Dommage, je trouve ce point de vue assez intéressant, surtout dans le contexte actuel. Je vois ou plutôt, je lis beaucoup de monde qui rouscaille, mais en étudiant le passé, si modestement que ce soit, je me rends compte que c'est de toutes les époques.

votre histoire plus personnelle me fait penser à des conversations avec une amie d'origine polonaise, qui est venue faire des études de puéricultrice à Bruxelles, avec une amie à elle, et qui en est très fière. Elle en parle tout le temps.
Je me rends compte, a contrario, que je ne parle pratiquement jamais de mes études ni de mon diplôme - et cela n'a rien de commun avec les concours des grandes écoles en France. Elle est fière et contente donc, et ma foi, elle peut l'être, mais curieusement, c'est son compagnon qui me traite souvent de "bourge", (enfin, plus tellement maintenant), pour des raisons assez obscures, et finalement c'est ridicule.

On est toujours le bourgeois ou le pauvre de quelqu'un.
Ceci dit, bien que ce ne fût pas parfait dans les années 60-70, ma vie de fille de la classe moyenne était tout de même plus confortable. Enfin, je pense, je ne sais pas trop après tout. Ce serait assez long à développer ..............

Thierry Mattart a dit…

Deux Europes et nous sommes sur la ligne de rupture en Belgique...
1) Flandre, Pays-Bas, Allemagne, Hongrie, Tchèquies, Autriche, etc ...
2) Wallonie, France, Italie, Grèce, ...

Benoît Colmand faisant part de deux capitalismes opposés entre le model socio-Chretien en Europe et le model Anglo-Saxon (protestant) au USA plus prédateur...
Zones de turbulences sociales certaines

Carmilla Le Golem a dit…

Merci Jeff et veuilles m'excuser du retard apporté à vous répondre.

On reparle en ce moment de "fracture sociale". Je crois que c'est une expression très juste qui recouvre une réalité économique et surtout culturelle. C'est vrai que l'abîme est de plus en plus grand.

Cela dit, il ne faut pas non plus perdre la tête.

Je ne crois pas que le peuple ait toujours raison et qu'il ait toujours des visées libératrices et émancipatrices.

J'ai l'impression que la France est plutôt aujourd'hui en pleine tentation populiste et autoritaire.

La démocratie, ça n'est jamais acquis définitivement.

Bien à vous

Carmilla

Carmilla Le Golem a dit…

Merci Pivoine et veuillez m'excuser du retard apporté à vous répondre.

Je pense effectivement que les conflits sociaux et de classe ont toujours existé.

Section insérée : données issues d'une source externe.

-- ==== Sys2Proof/Certificates/Slice0/Obligations.lean ====
section
/-! DEFINITION. The statements for the provers. -/

open Sys2Proof Sys2Proof.Machine

/-! ### Galek: registers -/

/-- R382, R383: the register and immediate instructions: each writes what its row of the table says to `rd`; the divisions by a divisor other than 0,
rounded toward zero, the remainder with the sign of `ra`. -/
def Obligations.RegisterInstructions : Prop :=
  ∀ (s : State) (e : Fin 8) (rd ra rb : Reg) (sh : BitVec 5) (imm : BitVec 16), Fetches s.node e →
    let a := s.node.g e ra
    let b := s.node.g e rb
    let k := b.toNat % 32
    Computes (.add e rd ra rb) s e rd (BitVec.ofNat 32 (a.toNat + b.toNat))
    ∧ Computes (.sub e rd ra rb) s e rd (BitVec.ofInt 32 (a.toInt - b.toInt))
    ∧ Computes (.and e rd ra rb) s e rd (a &&& b)
    ∧ Computes (.or e rd ra rb) s e rd (a ||| b)
    ∧ Computes (.xor e rd ra rb) s e rd (a ^^^ b)
    ∧ Computes (.nor e rd ra rb) s e rd (~~~ (a ||| b))
    ∧ Computes (.slt e rd ra rb) s e rd (if a.toInt < b.toInt then 1 else 0)
    ∧ Computes (.sltu e rd ra rb) s e rd (if a.toNat < b.toNat then 1 else 0)
    ∧ Computes (.sll e rd ra rb) s e rd (BitVec.ofNat 32 (a.toNat * 2 ^ k))
    ∧ Computes (.srl e rd ra rb) s e rd (BitVec.ofNat 32 (a.toNat / 2 ^ k))
    ∧ Computes (.sra e rd ra rb) s e rd (BitVec.ofInt 32 (a.toInt / 2 ^ k))
    ∧ Computes (.mul e rd ra rb) s e rd (BitVec.ofNat 32 (a.toNat * b.toNat))
    ∧ Computes (.mulh e rd ra rb) s e rd (BitVec.ofInt 32 (a.toInt * b.toInt / 4294967296))
    ∧ Computes (.mulhu e rd ra rb) s e rd (BitVec.ofNat 32 (a.toNat * b.toNat / 4294967296))
    ∧ Computes (.min e rd ra rb) s e rd (if a.toInt < b.toInt then a else b)
    ∧ Computes (.max e rd ra rb) s e rd (if a.toInt < b.toInt then b else a)
    ∧ Computes (.minu e rd ra rb) s e rd (if a.toNat < b.toNat then a else b)
    ∧ Computes (.maxu e rd ra rb) s e rd (if a.toNat < b.toNat then b else a)
    ∧ (b ≠ 0 →
        Computes (.div e rd ra rb) s e rd (BitVec.ofInt 32 (a.toInt.tdiv b.toInt))
        ∧ Computes (.divu e rd ra rb) s e rd (BitVec.ofNat 32 (a.toNat / b.toNat))
        ∧ Computes (.rem e rd ra rb) s e rd (BitVec.ofInt 32 (a.toInt.tmod b.toInt))
        ∧ Computes (.remu e rd ra rb) s e rd (BitVec.ofNat 32 (a.toNat % b.toNat)))
    ∧ Computes (.slli e rd ra sh) s e rd (BitVec.ofNat 32 (a.toNat * 2 ^ sh.toNat))
    ∧ Computes (.srli e rd ra sh) s e rd (BitVec.ofNat 32 (a.toNat / 2 ^ sh.toNat))
    ∧ Computes (.srai e rd ra sh) s e rd (BitVec.ofInt 32 (a.toInt / 2 ^ sh.toNat))
    ∧ Computes (.clz e rd ra) s e rd (BitVec.ofNat 32 (32 - a.toNat.size))
    ∧ Computes (.addi e rd ra imm) s e rd (BitVec.ofInt 32 (a.toInt + imm.toInt))
    ∧ Computes (.andi e rd ra imm) s e rd (a &&& BitVec.ofNat 32 imm.toNat)
    ∧ Computes (.ori e rd ra imm) s e rd (a ||| BitVec.ofNat 32 imm.toNat)
    ∧ Computes (.xori e rd ra imm) s e rd (a ^^^ BitVec.ofNat 32 imm.toNat)
    ∧ Computes (.slti e rd ra imm) s e rd (if a.toInt < imm.toInt then 1 else 0)
    ∧ Computes (.sltiu e rd ra imm) s e rd (if a.toNat < imm.toNat then 1 else 0)
    ∧ Computes (.lui e rd imm) s e rd (BitVec.ofNat 32 (imm.toNat * 65536))
    ∧ Computes (.addpc e rd imm) s e rd (BitVec.ofInt 32 (s.node.bankBase + (s.node.pcOf e).toInt + imm.toInt))

/-! ### Galek: memory and control flow -/

/-- R384, R370, R677, R23, R349: loads from SRAM of a word that can be read and stores that the engine may make; a word load of a register gives what
it reads as and changes nothing, but for the two registers that a read acts on. -/
def Obligations.LoadsAndStores : Prop :=
  ∀ (s : State) (e : Fin 8) (rd ra : Reg) (imm : BitVec 16), Fetches s.node e →
    let a := (s.node.g e ra + imm.signExtend 32).toNat
    let b := s.node.memByte
    let v := (s.node.g e rd).toNat
    (isSram a = true →
      (s.node.uceIn a 1 = false → Computes (.ldB e rd ra imm) s e rd ((b a).signExtend 32) ∧ Computes (.ldBu e rd ra imm) s e rd ((b a).setWidth 32))
      ∧ (a % 2 = 0 → s.node.uceIn a 2 = false → Computes (.ldH e rd ra imm) s e rd ((b (a + 1) ++ b a).signExtend 32)
          ∧ Computes (.ldHu e rd ra imm) s e rd ((b (a + 1) ++ b a).setWidth 32))
      ∧ (a % 4 = 0 → s.node.uceIn a 4 = false → Computes (.ldW e rd ra imm) s e rd (b (a + 3) ++ b (a + 2) ++ b (a + 1) ++ b a)))
    ∧ (isReg a = true → inBlock a = true → (specOf a).isSome = true → a % 4 = 0 → a ≠ MSG_HGET.DESC.addr → a ≠ EVR_CLRCHAL_LO.VALUE.addr →
      Computes (.ldW e rd ra imm) s e rd (s.node.look a))
    ∧ (s.node.sramMay (.eng e) a 1 = true → s.node.uceIn a 1 = false → StoresBytes (.stB e rd ra imm) s e a (leBytes 1 v))
    ∧ (s.node.sramMay (.eng e) a 2 = true → a % 2 = 0 → s.node.uceIn a 2 = false → StoresBytes (.stH e rd ra imm) s e a (leBytes 2 v))
    ∧ (s.node.sramMay (.eng e) a 4 = true → a % 4 = 0 → s.node.uceIn a 4 = false → StoresBytes (.stW e rd ra imm) s e a (leBytes 4 v))

/-- R385, R371: branches, taken by signed words from the instruction itself; calls and returns: g31 takes the address after the call, as a code
offset. -/
def Obligations.ControlFlow : Prop :=
  ∀ (s : State) (e : Fin 8) (x y ra : Reg) (off : BitVec 16) (off21 : BitVec 21), Fetches s.node e →
    let a := s.node.g e x
    let b := s.node.g e y
    let t := s.node.g e ra
    let pc := s.node.pcOf e
    let taken := pc + BitVec.ofInt 32 (4 * off.toInt)
    let Links := fun (c : Instr) (t : Word) => Does c s (fun m => m.pcOf e = t ∧ m.g e 31 = pc + 4
      ∧ (∀ r : Reg, r ≠ 31 → m.g e r = s.node.g e r) ∧ OnlyEngine e s.node m)
    Jumps (.b e off21) s e (pc + BitVec.ofInt 32 (4 * off21.toInt))
    ∧ Jumps (.beq e x y off) s e (if a = b then taken else pc + 4)
    ∧ Jumps (.bne e x y off) s e (if a ≠ b then taken else pc + 4)
    ∧ Jumps (.blt e x y off) s e (if a.toInt < b.toInt then taken else pc + 4)
    ∧ Jumps (.bge e x y off) s e (if b.toInt ≤ a.toInt then taken else pc + 4)
    ∧ Jumps (.bltu e x y off) s e (if a.toNat < b.toNat then taken else pc + 4)
    ∧ Jumps (.bgeu e x y off) s e (if b.toNat ≤ a.toNat then taken else pc + 4)
    ∧ Links (.call e off21) (pc + BitVec.ofInt 32 (4 * off21.toInt))
    ∧ (t.toNat ≤ 0xFFFFF → t.toNat % 4 = 0 → Jumps (.ret e ra) s e t ∧ Links (.callr e ra) t)

/-! ### Galek: process image, timers, edges -/

/-- R386, R217, R219: PGET and PSTAT read the two words of an entry in the view; PPUT puts its value in the output shadow alone. -/
def Obligations.ProcessImage : Prop :=
  ∀ (s : State) (e : Fin 8) (rd ra : Reg) (imm : BitVec 16), Fetches s.node e →
    let i := (s.node.g e ra + imm.setWidth 32).toNat
    let first := s.node.rd (SIG_VIEWA.FIRST e)
    let entry := 0x20200000 + 8 * s.node.rd (SIG_VIEWC.DEST e) + 8 * (i - first)
    let old := (s.node.engRun e).shadow
    (s.node.rd (SIG_VIEWB.COUNT e) ≠ 0 → s.node.on (SIG_VIEWD.VIEWERR e) = false → first ≤ i → i < first + s.node.rd (SIG_VIEWB.COUNT e) →
      (s.node.uceIn entry 4 = false → Computes (.pget e rd ra imm) s e rd (BitVec.ofNat 32 (s.node.memLe entry 4)))
      ∧ (s.node.uceIn (entry + 4) 4 = false → Computes (.pstat e rd ra imm) s e rd (BitVec.ofNat 32 (s.node.memLe (entry + 4) 4))))
    ∧ (i ≤ 65535 → s.node.ownsEntry e i = true → (old.length < 2048 ∨ old.any (fun p => p.1 = i) = true) →
        Does (.pput e rd ra imm) s (fun m =>
          (m.engRun e).shadow.find? (fun p => p.1 = i) = some (i, s.node.g e rd)
          ∧ (∀ j, j ≠ i → (m.engRun e).shadow.find? (fun p => p.1 = j) = old.find? (fun p => p.1 = j))
          ∧ m.pcOf e = s.node.pcOf e + 4 ∧ (∀ r : Reg, m.g e r = s.node.g e r) ∧ OnlyEngine e s.node m))

/-- R387, R388: the three timers on a cell of the engine, new or of their kind: TON starts with IN and shows the time since, TOF starts when
IN falls, TPL starts when IN rises and runs its time; each shows at most its preset.
R388, R389: the two counters count rises of CU or CD and take their reset or load from bit 1 of `ra`; TVAL reads what a cell shows;
EDR and EDF tell a rise and a fall against the stored input. -/
def Obligations.TimersCountersEdges : Prop :=
  (∀ (s : State) (e : Fin 8) (rd ra rb : Reg) (cell : BitVec 12), Fetches s.node e →
      let k := cell.toNat
      let inn := (s.node.g e ra).getLsbD 0
      let pt := (s.node.g e rb).toNat
      let us := s.node.now / 1000
      let start := Tab.get (fun _ => 0) s.node.cellStart k
      let run := min (us - (start - 1)) pt
      let prev := s.node.on (TMR_TW0.IN k)
      let shown := s.node.rd (TMR_TW2.VALUE k)
      let kind := s.node.rd (TMR_TW0.KIND k)
      s.node.timerOwner k = some e.val →
        (kind = 0 ∨ kind = 1 → ExecutesCell (.ton e rd ra rb cell) s e rd k
          (if !inn then ⟨1, false, false, pt, 0, 0⟩
           else if start = 0 then ⟨1, true, pt = 0, pt, 0, us + 1⟩
           else ⟨1, true, pt ≤ run, pt, run, start⟩))
        ∧ (kind = 0 ∨ kind = 2 → ExecutesCell (.tof e rd ra rb cell) s e rd k
          (if inn then ⟨2, true, true, pt, 0, 0⟩
           else if prev then ⟨2, false, 0 < pt, pt, 0, us + 1⟩
           else if start = 0 then ⟨2, false, false, pt, shown, 0⟩
           else ⟨2, false, run < pt, pt, run, start⟩))
        ∧ (kind = 0 ∨ kind = 3 → ExecutesCell (.tpl e rd ra rb cell) s e rd k
          (if start = 0 then
             (if inn && !prev then ⟨3, true, 0 < pt, pt, 0, if 0 < pt then us + 1 else 0⟩ else ⟨3, inn, false, pt, if inn then shown else 0, 0⟩)
           else ⟨3, inn, run < pt, pt, run, if run < pt then start else 0⟩)))
  ∧ (∀ (s : State) (e : Fin 8) (rd ra rb : Reg) (cell : BitVec 12) (edge : BitVec 13), Fetches s.node e →
      let k := cell.toNat
      let inn := (s.node.g e ra).getLsbD 0
      let rst := (s.node.g e ra).getLsbD 1
      let pt := (s.node.g e rb).toNat
      let rise := inn && !s.node.on (TMR_TW0.IN k)
      let cv := s.node.rd (TMR_TW2.VALUE k)
      let kind := s.node.rd (TMR_TW0.KIND k)
      let up := if rst then 0 else if rise && decide (cv < 0xFFFFFFFF) then cv + 1 else cv
      let down := if rst then pt else if rise && decide (0 < cv) then cv - 1 else cv
      let prev := s.node.on (TMR_EW.PREV edge.toNat)
      let Edge := fun (c : Instr) (q : Bool) => Does c s (fun m => m.on (TMR_EW.PREV edge.toNat) = inn
        ∧ m.g e rd = (if rd = 0 then 0 else if q then 1 else 0) ∧ (∀ r : Reg, r ≠ rd → m.g e r = s.node.g e r)
        ∧ (∀ a, a ≠ (TMR_EW.PREV edge.toNat).addr → m.reg a = s.node.reg a) ∧ m.pcOf e = s.node.pcOf e + 4 ∧ m.mem = s.node.mem)
      (s.node.timerOwner k = some e.val →
        (kind = 0 ∨ kind = 4 → ExecutesCell (.ctu e rd ra rb cell) s e rd k ⟨4, inn, pt ≤ up, pt, up, 0⟩)
        ∧ (kind = 0 ∨ kind = 5 → ExecutesCell (.ctd e rd ra rb cell) s e rd k ⟨5, inn, down = 0, pt, down, 0⟩)
        ∧ Computes (.tval e rd cell) s e rd (s.node.elapsed k))
      ∧ (s.node.edgeOwner edge.toNat = some e.val → Edge (.edr e rd ra edge) (inn && !prev) ∧ Edge (.edf e rd ra edge) (!inn && prev)))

Ce qui m'inquiète aujourd'hui, c'est que le ressentiment et la jalousie me semblent croissants en France. Et du ressentiment, de l'esprit de vengeance, il ne peut sortir rien de bon.

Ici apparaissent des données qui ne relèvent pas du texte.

theorem seqAdd_zero {q : Nat} (h0 : q ≠ 0) (h : q < 4294967296) : seqAdd q 0 = q := by
  rw [seqAdd, if_neg (by simp [h0])]
  omega

/-- The map of one message names the first. -/
theorem bit_one_upTo : (upTo 64).filter (bit 1) = [0] := by decide

/-- One message killed unseen, before RS advances (R264). -/
def Node.killUnseen (n : Node) (f seq : Nat) : Node :=
  (n.setInFlow f { n.inFlow f with msgs := [], killed := [seq] }).count MSG_CNT_KILLED.VALUE

theorem Node.killUnseen_inFlow : ((n.killUnseen f seq).inFlow f).killed = [seq] := by
  rw [Node.killUnseen, Node.count_inFlow, Node.setInFlow_inFlow]

theorem Node.killUnseen_rs : (n.killUnseen f seq).rd (MSG_IFW3.RS f) = n.rd (MSG_IFW3.RS f) := by
  have hc : MSG_CNT_KILLED.VALUE.apart (MSG_IFW3.RS f) = true := Field.apart_window (by decide)
  rw [Node.killUnseen, Node.rd_count_ne _ _ _ (by decide) hc, n.setInFlow_rd _ _ (Field.held_apart_rs f)]

theorem Node.killUnseen_counted : Counted MSG_CNT_KILLED.VALUE n (n.killUnseen f seq) := by
  rw [Counted, Node.killUnseen, Node.rd_count_same _ _ (by decide), n.setInFlow_rd _ _ (Field.held_apart f (by decide))]

/-- A killed message that comes next advances RS, and is past (R264). -/
theorem Node.advanceRs_next (h : (n.inFlow f).killed = [seq]) (hs : seqAdd (n.rd (MSG_IFW3.RS f)) 1 = seq) :
    ∃ x : InFlow, Node.advanceRs f 1 n = (n.setInFlow f x).wr (MSG_IFW3.RS f) seq := by
  unfold Node.advanceRs
  dsimp only
  rw [hs, if_pos (by simp [h])]
  exact ⟨_, rfl⟩

theorem Node.advanceRs_later (h : (n.inFlow f).killed = [seq]) (hs : seqAdd (n.rd (MSG_IFW3.RS f)) 1 ≠ seq) :
    Node.advanceRs f 1 n = n := by
  unfold Node.advanceRs
  exact if_neg (by simpa [h] using hs)

/-- A killing probe of one message that no store holds (R259, R264). -/
theorem Node.msgProbe_kills (h : n.probeFor b) (hm : n.inMatch (unitUid b) (unitFlow b) = some f) (hk : bit (le b 1 1) 0 = true)
    (hmap : le b 24 8 = 1) (hq : unitSeq b ≠ 0) (hres : seqResolved (n.rd (MSG_IFW3.RS f)) (unitSeq b) = false)
    (hkilled : (n.inFlow f).killed = []) (hmsgs : (n.inFlow f).msgs = []) :
    n.msgProbe b = ((Node.advanceRs f 1 (n.killUnseen f (unitSeq b))).jchange (.inFlow f) 64).ackDue ⟨unitUid b, unitFlow b, 0, some f⟩ := by
  obtain ⟨hl, hlen, hfor⟩ := h
  have hseq : seqAdd (unitSeq b) 0 = unitSeq b := seqAdd_zero hq (le_lt _ _ _)
  unfold Node.msgProbe
  rw [if_neg (Node.unitGuard_open hl hlen)]
  dsimp only
  rw [if_neg (by simp [hfor]), hm]
  dsimp only
  rw [if_neg (by simp [hk]), hmap, bit_one_upTo, List.map_singleton, hseq, List.foldl_cons, List.foldl_nil,
    if_neg (by simp [hres, hkilled, hmsgs])]
  simp only [hmsgs, hkilled, List.find?_nil, List.filter_nil, List.nil_append]
  rw [← Node.killUnseen, Node.killUnseen_inFlow]
  rfl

C'est vrai qu'on est toujours le bourgeois d'un autre mais c'est une logique infernale et délétère. Ça va de pair avec l'esprit victimaire. Il est toujours réconfortant d'accuser l'autre de son infortune.

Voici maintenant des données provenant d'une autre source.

-- ==== Sys2Proof/Units/Num.lean ====
section
/-! DEFINITION. The number types of chapters 2 to 6 and 11: flags, block formats, exact values, records. -/

namespace Sys2Proof

/-- A set of arithmetic flags (R6): bit 0 NX, 1 UF, 2 OV, 3 PZ, 4 DZ, 5 DM, 6 FZI, 7 FZO. -/
abbrev Flags := BitVec 8

/-- The three block formats (R29). -/
inductive Fmt where
  | bs8 | bs4 | bs16
  deriving DecidableEq, Repr

/-- An exact value of a lane: poison, an overflow of a sign, or the number m·2^e (Table 3-6). -/
inductive Num where
  | poison
  | ovf (neg : Bool)
  | fin (m : Int) (e : Int)
  deriving DecidableEq, Repr

/-- One block read by its meaning (R30–R34): per element, an effective mantissa or poison. -/
inductive BlockKind where
  | zero | normal | overflow
  deriving DecidableEq, Repr

/-- An S96 record (Table 5-8): N, anchor Q and the four flags PZ OV UF NX in bits 3 to 0. Poison is N = −2^95. -/
structure S96 where
  n     : Int
  q     : Int
  flags : BitVec 4
  deriving DecidableEq, Repr

/-- The IEEE formats of Table 2-5. -/
inductive Ieee where
  | binary32 | binary16 | bfloat16
  deriving DecidableEq, Repr

/-- A reduction lane: a 96-bit integer and its flags PZ OV UF NX in bits 3 to 0 (R190). -/
structure RedLane where
  n     : Int
  flags : BitVec 4
  deriving DecidableEq, Repr

/-- A reduction packet's body (R190): contributions summed, chunk number, anchor and lanes. -/
structure RedBody where
  tree  : Nat
  cnt   : Nat
  chunk : Nat
  q     : Int
  lanes : List RedLane
  deriving DecidableEq, Repr

end Sys2Proof
end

Quant aux années 60-70, je n'ai pas connu mais je ne suis pas sûre qu'elles étaient si bien que ça. Il y a quand même eu de grands progrès économiques et culturels.

Bien à vous,

Carmilla

Carmilla Le Golem a dit…

Merci Thierry et veuillez m'excuser du retard apporté à vous répondre,

Oui, je crois que vous avez raison.

Il y a vraiment des pays moins conflictuels, plus intégrateurs: l'Europe du Nord et protestante.

Cela dit, le conflit n'a pas que des aspects négatifs: il force aussi à se réformer, à bouger, à avancer. Mais il peut également conduire à des régressions (démocratiques et économiques).